---------- DATA SECTION ----------

/-- THE READ CLASS (R122, R125 to R141): the operand read, then the operation on it. -/
theorem read_class (i : Instr) (s : State) (op : ReadOp) (hw : i.wellFormed = true) (h0 : i.opcode ≠ 0)
    (hm : i.mode ∈ ([.imm, .zp, .zpx, .zpy, .abs, .abx, .aby, .izx, .izy] : List Mode)) (hc : i.accessClass = .read)
    (hs : sequenceOf s.profile.policy i.opcode = readSeq i.mode op) :
    ∃ t f, exec i s = .next t ∧ Completes i s t ∧ OperandRead i s t ∧
      t.view = (op.apply t.busLatch (s.withFree f)).view := by
  rw [exec_eq i s hw, hs]
  by_cases himm : i.mode = .imm
  · have hl : opLength i.opcode = 2 := by rw [opLength_mode h0, show (opInfo i.opcode).mode = i.mode from rfl, himm]; rfl
    obtain ⟨t, f, ht, hpc, hcy, hb, hv, hh, hf⟩ := read_imm op i.opcode i.operandLo s
    have hseq : readSeq i.mode op = readImm op := by rw [himm]; rfl
    rw [hseq, encode_two i hw hl]
    refine ⟨t, f, by rw [ht], ⟨ends_of ht.symm (remaining_opcode _ _) hh hf, by rw [hl]; exact hpc, ?_⟩, ⟨fun _ => hb, ?_⟩, by rw [hb]; exact hv⟩
    · intro n hn
      simp only [extraCycles, hc, himm, Option.some.injEq] at hn
      simp [hcy, baseCycles_eq, hc, himm, ← hn]
    · intro e he; simp [effective, himm] at he
  · have hm' : i.mode ∈ ([.zp, .zpx, .zpy, .abs, .abx, .aby, .izx, .izy] : List Mode) := by
      simpa [himm] using hm
    have hseq : readSeq i.mode op = addrRead i.mode ++ [.read op] := by
      cases hmo : i.mode <;> first | rfl | (exact absurd hmo himm)
    obtain ⟨w, ea, k, D, hr, hat, hea, hk, hk'⟩ := addrRead_at i s [.read op] hw h0 hm'
    obtain ⟨t, f, ht, had, hpc, hcy, hv, hlog, hview, hh, hf⟩ := read_last op hat
    rw [hseq, hr, ht]
    have hrun : t = runOps (addrRead i.mode ++ [.read op]) (encode i) (startInstr s) := by rw [hr, ht]
    refine ⟨t, f, rfl, ⟨ends_of hrun (by obtain ⟨us, hus⟩ := addrRead_opcode hm' [.read op]; rw [hus]; exact remaining_opcode _ _) hh hf, hpc, ?_⟩, ⟨fun h => absurd h himm, ?_⟩, hview⟩
    · intro n hn
      rw [hcy]
      cases hmo : i.mode <;> rw [hmo] at hm' <;> (try (simp at hm'; done)) <;>
        simp only [extraCycles, hc, hmo, Option.some.injEq, Option.map_eq_some_iff] at hn <;>
        simp only [baseCycles_eq, hc, hmo] <;>
        simp only [hmo, addrCycles] at hk hk'
      case abx => obtain ⟨c, hcc, rfl⟩ := hn; rw [hk c hcc]; omega
      case aby => obtain ⟨c, hcc, rfl⟩ := hn; rw [hk c hcc]; omega
      case izy => obtain ⟨c, hcc, rfl⟩ := hn; rw [hk c hcc]; omega
      all_goals (rw [hk' (by decide), ← hn])
    · intro e he
      obtain ⟨rfl, rfl⟩ := hea e he
      exact ⟨had, hv, hlog⟩

/-! ### Stores -/

/-- The bytes after a RAM or ROM write, as `afterStore` says (R63, R65). -/
theorem stored_memAfterWrite {s t : State} {a : Addr} {v : Byte} {m : List Host.Cell} (hm : Memory.wf m = true)
    (ht : t.mem = memAfterWrite (target s a) v m) (hp : t.profile = s.profile) :
    t.stored = s.afterStore a v (State.stored { s with mem := m }) := by
  funext b
  have htar : target t b = target s b := by unfold target; rw [hp]
  have htar' : target { s with mem := m } b = target s b := rfl
  unfold State.afterStore State.stored
  rw [htar, htar', ht]
  by_cases hk : (target s a).kind = .ram
  · by_cases hc : (target s b).cell = (target s a).cell
    · rw [if_pos ⟨hk, hc⟩, hc, read_memAfterWrite_ram v hm hk]
      cases (target s b).kind <;> rfl
    · rw [if_neg (fun h => hc h.2), read_memAfterWrite_other _ _ _ hc]
  · rw [if_neg (fun h => hk h.1), memAfterWrite_notRam _ _ _ hk]

/-- The last cycle of a write (R122). -/
theorem write_last {s w : State} {n k : Nat} {ea : Addr} {D : List PortEvent} (op : StoreOp) (h : At s w n k ea D)
    (hm : Memory.wf s.mem = true) :
    ∃ t, runOps [.write op] [] w = t ∧ t.ad = ea ∧ t.pc = s.pc + BitVec.ofNat 16 n ∧ t.cycles = s.cycles + (k + 1) ∧
      t.busLatch = op.value s ∧ (∃ rest, t.portLog = writeEvents (target s ea) (op.value s) ++ D ++ rest) ∧
      t.view = { s.view with cells := s.afterStore ea (op.value s) s.stored } ∧ t.halted = s.halted ∧
      (s.noBusFault → t.fault = s.fault) := by
  have hval : op.value w = op.value s := by cases op <;> simp [StoreOp.value, h.same.a, h.same.x, h.same.y]
  refine ⟨cycle (.write op) [] none w, by simp [runOps, MicroOp.skipped, MicroOp.supply, MicroOp.fetches], ?_, ?_, ?_, ?_, ?_, ?_, ?_, ?_⟩
  · simp [cycle_ad, MicroOp.act, h.ad]
  · simp [cycle_pc, MicroOp.act, h.pc]
  · simp [h.cycles, Nat.add_assoc]
  · simp [cycle_busLatch, delivered, MicroOp.access, hval]
  · obtain ⟨r, hr⟩ := h.log
    refine ⟨r, ?_⟩
    simp [cycle_portLog, accessed, MicroOp.access, busWrite, h.ad, h.same.target, hr, hval]
  · have hst : (cycle (.write op) [] none w).stored = s.afterStore ea (op.value s) s.stored := by
      refine stored_memAfterWrite hm ?_ ?_
      · rw [cycle_mem]; simp [MicroOp.access, h.ad, h.same.target, h.same.mem, hval]
      · simp [h.same.profile]
    simp [State.view, hst, cycle_a, cycle_x, cycle_y, cycle_sp, cycle_fN, cycle_fV, cycle_fD, cycle_fI, cycle_fZ, cycle_fC, MicroOp.act,
      h.same.a, h.same.x, h.same.y, h.same.sp, h.same.fN, h.same.fV, h.same.fD, h.same.fI, h.same.fZ, h.same.fC]
  · simp [cycle_halted, MicroOp.act, h.same.halted]
  · intro hs
    rw [cycle_fault]
    simp only [MicroOp.act, accessed_fault (h.same.noBusFault hs)]
    exact h.same.fault hs

/-- The modes with an operand in memory. -/
def memoryModes : List Mode := [.zp, .zpx, .zpy, .abs, .abx, .aby, .izx, .izy]

/-- The address part of a write starts with the opcode fetch. -/
theorem addrWrite_opcode {m : Mode} (hm : m ∈ memoryModes) (r : List MicroOp) :
   ∃ us, addrWrite m ++ r = .opcode :: us := by
  cases m <;> first | (simp [memoryModes] at hm; done) | exact ⟨_, rfl⟩
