theorem witness_FlagInstructionsWriteOneFlag :
    Instr.clc.hasRow rowsClc ∧ Instr.sec.hasRow rowsSec ∧ Instr.cli.hasRow rowsCli ∧ Instr.sei.hasRow rowsSei ∧
      Instr.clv.hasRow rowsClv ∧ Instr.cld.hasRow rowsCld ∧ Instr.sed.hasRow rowsSed := by
  unfold Instr.hasRow; decide

theorem witness_NopsChangeNothing :
    Instr.nop.hasRow rowsNop ∧ (Instr.nopImp 0xFA).hasRow rowsUndocNop ∧
      (Instr.nopAbx 0xFC 0xFFFF).hasRow rowsUndocNop ∧ (Instr.nopAbx 0xFC 0xFFFF).mode ≠ .imp ∧
      running.profile.policy = .emulate := by
  unfold Instr.hasRow; decide

theorem witness_ShiftAndCombine :
    Memory.wf operands.mem = true ∧ operands.profile.policy = .emulate ∧ (Instr.sloIzx 0xFF).hasRow rowsSlo ∧
      (Instr.rlaIzy 0xFF).hasRow rowsRla ∧ (Instr.sreAby 0xFFFF).hasRow rowsSre := by
  unfold Instr.hasRow; decide

theorem witness_ModifyAndCombineArithmetic :
    Memory.wf operands.mem = true ∧ operands.profile.policy = .emulate ∧ (Instr.rraIzx 0xFF).hasRow rowsRra ∧
      (Instr.iscIzy 0xFF).hasRow rowsIsc ∧ (Instr.dcpZpx 0xFF).hasRow rowsDcp := by
  unfold Instr.hasRow; decide

theorem witness_CombinedLoadsAndStores :
    Memory.wf operands.mem = true ∧ operands.profile.policy = .emulate ∧ (Instr.saxZpy 0xFF).hasRow rowsSax ∧
      (Instr.laxIzy 0xFF).hasRow rowsLax ∧ (Instr.lasAby 0xFFFF).hasRow rowsLas := by
  unfold Instr.hasRow; decide

theorem witness_ImmediateCombinations :
    running.profile.policy = .emulate ∧ (Instr.ancImm 0x2B 0xFF).hasRow rowsAnc ∧ (Instr.alrImm 0xFF).hasRow rowsAlr ∧
      (Instr.arrImm 0xFF).hasRow rowsArr ∧ (Instr.sbxImm 0xFF).hasRow rowsSbx := by
  unfold Instr.hasRow; decide

/-- With a magic constant, and with "any value". -/
theorem witness_UnstableConstants :
    running.profile.policy = .emulate ∧ (Instr.aneImm 0xFF).hasRow rowsAne ∧ (Instr.lxaImm 0xFF).hasRow rowsLxa ∧
      running.profile.aneMagic = some 0xFF ∧ running.profile.lxaMagic = some 0xFF ∧
      Config.defaultProfile.aneMagic = none ∧ Config.defaultProfile.policy = .emulate := by
  unfold Instr.hasRow; decide

/-- Under `formula` and under `any`; an index that crosses and one that does not. -/
theorem witness_UnstableStores :
    Memory.wf operands.mem = true ∧ operands.profile.policy = .emulate ∧ (Instr.shaIzy 0xFF).hasRow rowsSha ∧
      (Instr.shxAby 0x0000).hasRow rowsShx ∧ (Instr.shyAbx 0xFFFF).hasRow rowsShy ∧
      (Instr.tasAby 0x0001).hasRow rowsTas ∧ operands.profile.storeModel = .formula ∧
      Config.defaultProfile.storeModel = .any ∧ crosses (.shyAbx 0xFFFF) operands = some true ∧
      crosses (.shxAby 0x0000) operands = some false ∧ baseHigh (.shaIzy 0xFF) operands = some 0x02 := by
  unfold Instr.hasRow; decide

/-- An instruction on no list of A, X, Y, S and the flags, and one on all lists but some. -/
theorem witness_RegistersAndFlagsHaveNoOtherWriter :
    (Instr.staZp 0x00).wellFormed = true ∧ (∃ t, exec (.staZp 0x00) running = .next t) ∧
      (Instr.plp).wellFormed = true ∧ (∃ t, exec .plp running = .next t) ∧
      Instr.plp.mnemonic ∉ ([.lda, .ldx, .ldy] : List Mnemonic) :=
  ⟨by decide, ⟨_, rfl⟩, by decide, ⟨_, rfl⟩, by decide⟩

theorem witness_DecimalFlagHasNoEffect :
    (Instr.adcImm 0x05).mnemonic ∉ ([.php, .brk, .plp, .rti, .sed, .cld] : List Mnemonic) ∧
      ∃ t, exec (.adcImm 0x05) running = .next t :=
  ⟨by decide, _, rfl⟩

theorem witness_OnlyStoringInstructionsChangeMemory :
    (Instr.ldaImm 0x00).wellFormed = true ∧ (Instr.ldaImm 0x00).accessClass = .read ∧
      (∃ t, exec (.ldaImm 0x00) running = .next t) ∧ Instr.rti.mnemonic = .rti ∧ ∃ t, exec .rti running = .next t :=
  ⟨by decide, by decide, ⟨_, rfl⟩, by decide, _, rfl⟩
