section ticked
variable (s : State) (ns : Nat)
@[simp] theorem State.ticked_v : (s.ticked ns).v = s.v := by unfold State.ticked; split <;> rfl
@[simp] theorem State.ticked_i : (s.ticked ns).i = s.i := by unfold State.ticked; split <;> rfl
@[simp] theorem State.ticked_pc : (s.ticked ns).pc = s.pc := by unfold State.ticked; split <;> rfl
@[simp] theorem State.ticked_stack : (s.ticked ns).stack = s.stack := by unfold State.ticked; split <;> rfl
@[simp] theorem State.ticked_sp : (s.ticked ns).sp = s.sp := by unfold State.ticked; split <;> rfl
@[simp] theorem State.ticked_mem : (s.ticked ns).mem = s.mem := by unfold State.ticked; split <;> rfl
@[simp] theorem State.ticked_display : (s.ticked ns).display = s.display := by unfold State.ticked; split <;> rfl
@[simp] theorem State.ticked_key : (s.ticked ns).key = s.key := by unfold State.ticked; split <;> rfl
@[simp] theorem State.ticked_redraw : (s.ticked ns).redraw = s.redraw := by unfold State.ticked; split <;> rfl
@[simp] theorem State.ticked_status : (s.ticked ns).status = s.status := by unfold State.ticked; split <;> rfl
@[simp] theorem State.ticked_rnd : (s.ticked ns).rnd = s.rnd := by unfold State.ticked; split <;> rfl
@[simp] theorem State.ticked_draws : (s.ticked ns).draws = s.draws := by unfold State.ticked; split <;> rfl
@[simp] theorem State.ticked_pending : (s.ticked ns).pending = s.pending := by unfold State.ticked; split <;> rfl
@[simp] theorem State.ticked_params : (s.ticked ns).params = s.params := by unfold State.ticked; split <;> rfl
end ticked

section loadRom
variable (s : State) (bytes : List Byte)
@[simp] theorem State.loadRom_v : (s.loadRom bytes).v = s.v := by unfold State.loadRom; split <;> rfl
@[simp] theorem State.loadRom_i : (s.loadRom bytes).i = s.i := by unfold State.loadRom; split <;> rfl
@[simp] theorem State.loadRom_pc : (s.loadRom bytes).pc = s.pc := by unfold State.loadRom; split <;> rfl
@[simp] theorem State.loadRom_stack : (s.loadRom bytes).stack = s.stack := by unfold State.loadRom; split <;> rfl
@[simp] theorem State.loadRom_sp : (s.loadRom bytes).sp = s.sp := by unfold State.loadRom; split <;> rfl
@[simp] theorem State.loadRom_dt : (s.loadRom bytes).dt = s.dt := by unfold State.loadRom; split <;> rfl
@[simp] theorem State.loadRom_st : (s.loadRom bytes).st = s.st := by unfold State.loadRom; split <;> rfl
@[simp] theorem State.loadRom_display : (s.loadRom bytes).display = s.display := by unfold State.loadRom; split <;> rfl
@[simp] theorem State.loadRom_key : (s.loadRom bytes).key = s.key := by unfold State.loadRom; split <;> rfl
@[simp] theorem State.loadRom_redraw : (s.loadRom bytes).redraw = s.redraw := by unfold State.loadRom; split <;> rfl
@[simp] theorem State.loadRom_beep : (s.loadRom bytes).beep = s.beep := by unfold State.loadRom; split <;> rfl
@[simp] theorem State.loadRom_rnd : (s.loadRom bytes).rnd = s.rnd := by unfold State.loadRom; split <;> rfl
@[simp] theorem State.loadRom_draws : (s.loadRom bytes).draws = s.draws := by unfold State.loadRom; split <;> rfl
@[simp] theorem State.loadRom_pending : (s.loadRom bytes).pending = s.pending := by unfold State.loadRom; split <;> rfl
@[simp] theorem State.loadRom_params : (s.loadRom bytes).params = s.params := by unfold State.loadRom; split <;> rfl
end loadRom

end Sys2Proof.Machine
end

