/-- A cell of a sorted memory reads back. -/
theorem Memory.read_of_mem (hm : m.Pairwise fun c d => c.1 < d.1) {c : Host.Cell} (hc : c ∈ m) :
    Memory.read font m c.1 = c.2 := by
  induction m with
  | nil => cases hc
  | cons d ds ih =>
    obtain ⟨hd, hds⟩ := List.pairwise_cons.1 hm
    rcases List.mem_cons.1 hc with rfl | hc
    · exact if_pos rfl
    · exact (if_neg (Nat.ne_of_lt (hd c hc))).trans (ih hds hc)

/-- A byte that is not the reset contents is listed. -/
theorem Memory.mem_of_read_ne {a : Nat} (h : Memory.read font m a ≠ resetByte font a) : (a, Memory.read font m a) ∈ m := by
  induction m with
  | nil => exact absurd rfl h
  | cons d ds ih =>
    unfold Memory.read at h ⊢
    split
    next hd => subst hd; exact List.mem_cons_self
    next hd => rw [if_neg hd] at h; exact List.mem_cons_of_mem d (ih h)

/-- The cells of a canonical memory are the bytes of the address space that differ from the reset contents. -/
theorem Memory.mem_iff (hm : Memory.wf font m) (c : Host.Cell) :
    c ∈ m ↔ c.1 < 4096 ∧ Memory.read font m c.1 = c.2 ∧ c.2 ≠ resetByte font c.1 := by
  constructor
  · exact fun hc => ⟨(hm.2 c hc).1, Memory.read_of_mem hm.1 hc, (hm.2 c hc).2⟩
  · rintro ⟨-, hread, hreset⟩
    have hlisted := Memory.mem_of_read_ne (hread ▸ hreset)
    rwa [hread] at hlisted

end canonical

/-- Settles O42: the memories have the same cells, and both are sorted by address. -/
theorem canonicalMemoriesThatReadAlikeAreEqual : Obligations.CanonicalMemoriesThatReadAlikeAreEqual := by
  intro font m m' hm hm' halike
  have hirrefl : Std.Irrefl fun c d : Host.Cell => c.1 < d.1 := ⟨fun c => Nat.lt_irrefl c.1⟩
  have hantisymm : Std.Antisymm fun c d : Host.Cell => c.1 < d.1 := ⟨fun c d h h' => absurd h' (Nat.lt_asymm h)⟩
  refine hm.1.eq_of_mem_iff hm'.1 fun c => ?_
  rw [Memory.mem_iff hm, Memory.mem_iff hm']
  exact and_congr_right fun hc => by rw [halike c.1 hc]

/-! LoadRom. -/

section copy
variable (font : Vector Byte 80) {m : Memory} (hm : m.Pairwise fun c d => c.1 < d.1) (bytes : List Byte)
include hm

/-- Each copied byte reads back at its address (70_reset_and_hazards.md R139). -/
theorem Memory.read_copy (a j : Nat) (hj : j < bytes.length) :
    Memory.read font (Memory.copy font m a bytes) (a + j) = bytes[j] := by
  induction bytes generalizing a j with
  | nil => cases hj
  | cons v vs ih =>
    rw [Memory.copy, Memory.read_write font _ (Memory.copy_sorted font hm vs (a + 1))]
    cases j with
    | zero => exact if_pos rfl
    | succ k =>
      rw [if_neg (by omega), show a + (k + 1) = a + 1 + k by omega, ih (a + 1) k (Nat.lt_of_succ_lt_succ hj)]
      rfl

theorem Memory.read_copy_other (a b : Nat) (hb : b < a ∨ a + bytes.length ≤ b) :
    Memory.read font (Memory.copy font m a bytes) b = Memory.read font m b := by
  induction bytes generalizing a with
  | nil => rfl
  | cons v vs ih =>
    rw [List.length_cons] at hb
    rw [Memory.copy, Memory.read_write font _ (Memory.copy_sorted font hm vs (a + 1)), if_neg (by omega),
      ih (a + 1) (by omega)]

end copy

section loadRom
variable {s : State} {bytes : List Byte}

theorem State.loadRom_of_length_le (h : bytes.length ≤ 3584) :
    s.loadRom bytes = { s with mem := Memory.copy s.params.font s.mem 0x200 bytes } := if_pos h

theorem State.loadRom_of_lt_length (h : 3584 < bytes.length) : s.loadRom bytes = s.raiseFault .romTooLarge 0 s.pc :=
  if_neg (Nat.not_le.2 h)

variable (s) in
theorem State.with_mem_sameExcept (m : Memory) : SameExcept [.memory] s { s with mem := m } :=
  { SameExcept.refl s [.memory] with memory := fun h => absurd (List.mem_singleton_self Part.memory) h }

end loadRom

/-- Settles O51: by the length of the ROM. -/
theorem loadRomCopiesOrRefusesTooLarge : Obligations.LoadRomCopiesOrRefusesTooLarge := by
  intro s bytes hs
  refine ⟨s.loadRom bytes, rfl, fun h => ?copies, fun h => ?tooLarge⟩
  case copies =>
    rw [State.loadRom_of_length_le h]
    exact ⟨Memory.read_copy s.params.font hs.1 bytes 0x200, Memory.read_copy_other s.params.font hs.1 bytes 0x200,
      s.with_mem_sameExcept _⟩
  case tooLarge =>
    rw [State.loadRom_of_lt_length h]
    exact ⟨rfl, stepOp_of_halted rfl⟩

/-! A store of registers, a load and a fetch. -/

/-- Settles O39: the load reads at the addresses of the store, since I is unchanged by both. -/
theorem storeThenLoadRestoresRegisters : Obligations.StoreThenLoadRestoresRegisters := by
  intro x s regs hs
  obtain ⟨-, t, hstore, hstored, -, hframe⟩ := storeRegistersWritesBytes x s hs
  obtain ⟨-, u, hload, hloaded, -, hframe'⟩ := loadRegistersReadsBytes x { t with v := regs }
  have hti : t.i = s.i := hframe.index (by decide)
  have hui : u.i = s.i := (hframe'.index (by decide)).trans hti
  refine ⟨t, u, hstore, hload, fun j hj => ?_, hti, hui⟩
  calc u.getV j = t.peek (ea (t.i.toNat + j.val)) := hloaded j hj
    _ = s.getV j := by rw [hti, hstored j hj]

/-- Below the last address of the space the next effective address is the next address (20_memory.md R42). -/
theorem ea_succ {a p : Nat} (h : p = ea a) (hp : p ≤ 0xFFE) : p + 1 = ea (a + 1) := by
  simp only [ea, Config.memSize] at *
  omega

/-- Settles O41: both bytes that the fetch reads have been stored. -/
theorem storedBytesAreFetchedNext : Obligations.StoredBytesAreFetchedNext := by
  intro x s j k p hs hk hjk hp hle
  obtain ⟨-, t, hstore, hstored, -⟩ := storeRegistersWritesBytes x s hs
  have hjx : j ≤ x := Nat.le_trans (by omega) hk
  have hhi : t.peek p.toNat = s.getV j := by rw [hp, hstored j hjx]
  have hlo : t.peek (p.toNat + 1) = s.getV k := by rw [ea_succ hp hle, Nat.add_assoc, ← hjk, hstored k hk]
  refine ⟨t, hstore, ?_⟩
  calc (t.setPc p).fetchWord.toNat = (t.peek p.toNat).toNat * 256 + (t.peek (p.toNat + 1)).toNat := wordOfBytes_toNat _ _
    _ = (s.getV j).toNat * 256 + (s.getV k).toNat := by rw [hhi, hlo]

/-! Placing a word (log 9). -/

/-- The two bytes placed at an address below 0xFFF make the word there. -/
theorem State.wordAt_poke_poke {s : State} (hs : Memory.wf s.params.font s.mem) {a : Nat} (ha : a ≤ 0xFFE) (w : Word) :
    ((s.poke a (hiByte w)).poke (a + 1) (loByte w)).wordAt a = w := by
  have hs' := State.poke_wf hs (Nat.lt_of_le_of_lt ha (by decide)) (hiByte w)
  apply BitVec.eq_of_toNat_eq
  rw [State.wordAt, State.peek_poke hs', State.peek_poke hs', State.peek_poke hs, if_neg (by omega), if_pos rfl,
    if_pos rfl, ← wordOfBytes_toNat, wordOfBytes_hi_lo]
  exact Nat.mod_eq_of_lt w.isLt

theorem State.withFetchWord_pc_le (s : State) (nbits w : Nat) : (s.withFetchWord nbits w).pc.toNat ≤ 0xFFE := by
  change (if s.canFetch then s.pc else Config.pcReset).toNat ≤ 0xFFE
  split
  next h => exact of_decide_eq_true h
  next => decide

/-- The word at pc is the one placed there. -/
theorem State.wordAt_withFetchWord {s : State} (hs : Memory.wf s.params.font s.mem) (w : Nat) :
    (s.withFetchWord 16 w).wordAt (s.withFetchWord 16 w).pc.toNat = BitVec.ofNat 16 w := by
  have hword : BitVec.ofNat 16 (w % 2 ^ 16) = BitVec.ofNat 16 w := BitVec.eq_of_toNat_eq (by simp)
  rw [← hword]
  exact State.wordAt_poke_poke (s := { s with
    pending := [], status := .running, pc := if s.canFetch then s.pc else Config.pcReset }) hs
    (s.withFetchWord_pc_le 16 w) _

/-- Settles O55: the placed word is at pc, the core runs and the schedule is empty, so the step is a Step on it. -/
theorem placedWordRunsNext : Obligations.PlacedWordRunsNext := by
  intro s w i hs _ hdecode
  have hplaced := (congrArg decode (State.wordAt_withFetchWord hs w)).trans hdecode
  exact ⟨Config.freeRandomByte s.draws,
    (step_nil rfl).trans (stepOp_of_decode_eq_some rfl (s.withFetchWord_pc_le 16 w) hplaced)⟩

----------

- TASK TO COMPLETE -
Give back, word for word, only the lines above from the line holding "Obligations.StoredBytesAreFetchedNext := by" to the line holding "((s.poke a (hiByte", both included.

- YOUR RESPONSE -
theorem storedBytesAreFetchedNext : Obligations.StoredBytesAreFetchedNext := by
  intro x s j k p hs hk hjk hp hle
  obtain ⟨-, t, hstore, hstored, -⟩ := storeRegistersWritesBytes x s hs
  have hjx : j ≤ x := Nat.le_trans (by omega) hk
  have hhi : t.peek p.toNat = s.getV j := by rw [hp, hstored j hjx]
  have hlo : t.peek (p.toNat + 1) = s.getV k := by rw [ea_succ hp hle, Nat.add_assoc, ← hjk, hstored k hk]
  refine ⟨t, hstore, ?_⟩
  calc (t.setPc p).fetchWord.toNat = (t.peek p.toNat).toNat * 256 + (t.peek (p.toNat + 1)).toNat := wordOfBytes_toNat _ _
    _ = (s.getV j).toNat * 256 + (s.getV k).toNat := by rw [hhi, hlo]

/-! Placing a word (log 9). -/

/-- The two bytes placed at an address below 0xFFF make the word there. -/
theorem State.wordAt_poke_poke {s : State} (hs : Memory.wf s.params.font s.mem) {a : Nat} (ha : a ≤ 0xFFE) (w : Word) :
    ((s.poke a (hiByte w)).poke (a + 1) (loByte w)).wordAt a = w := by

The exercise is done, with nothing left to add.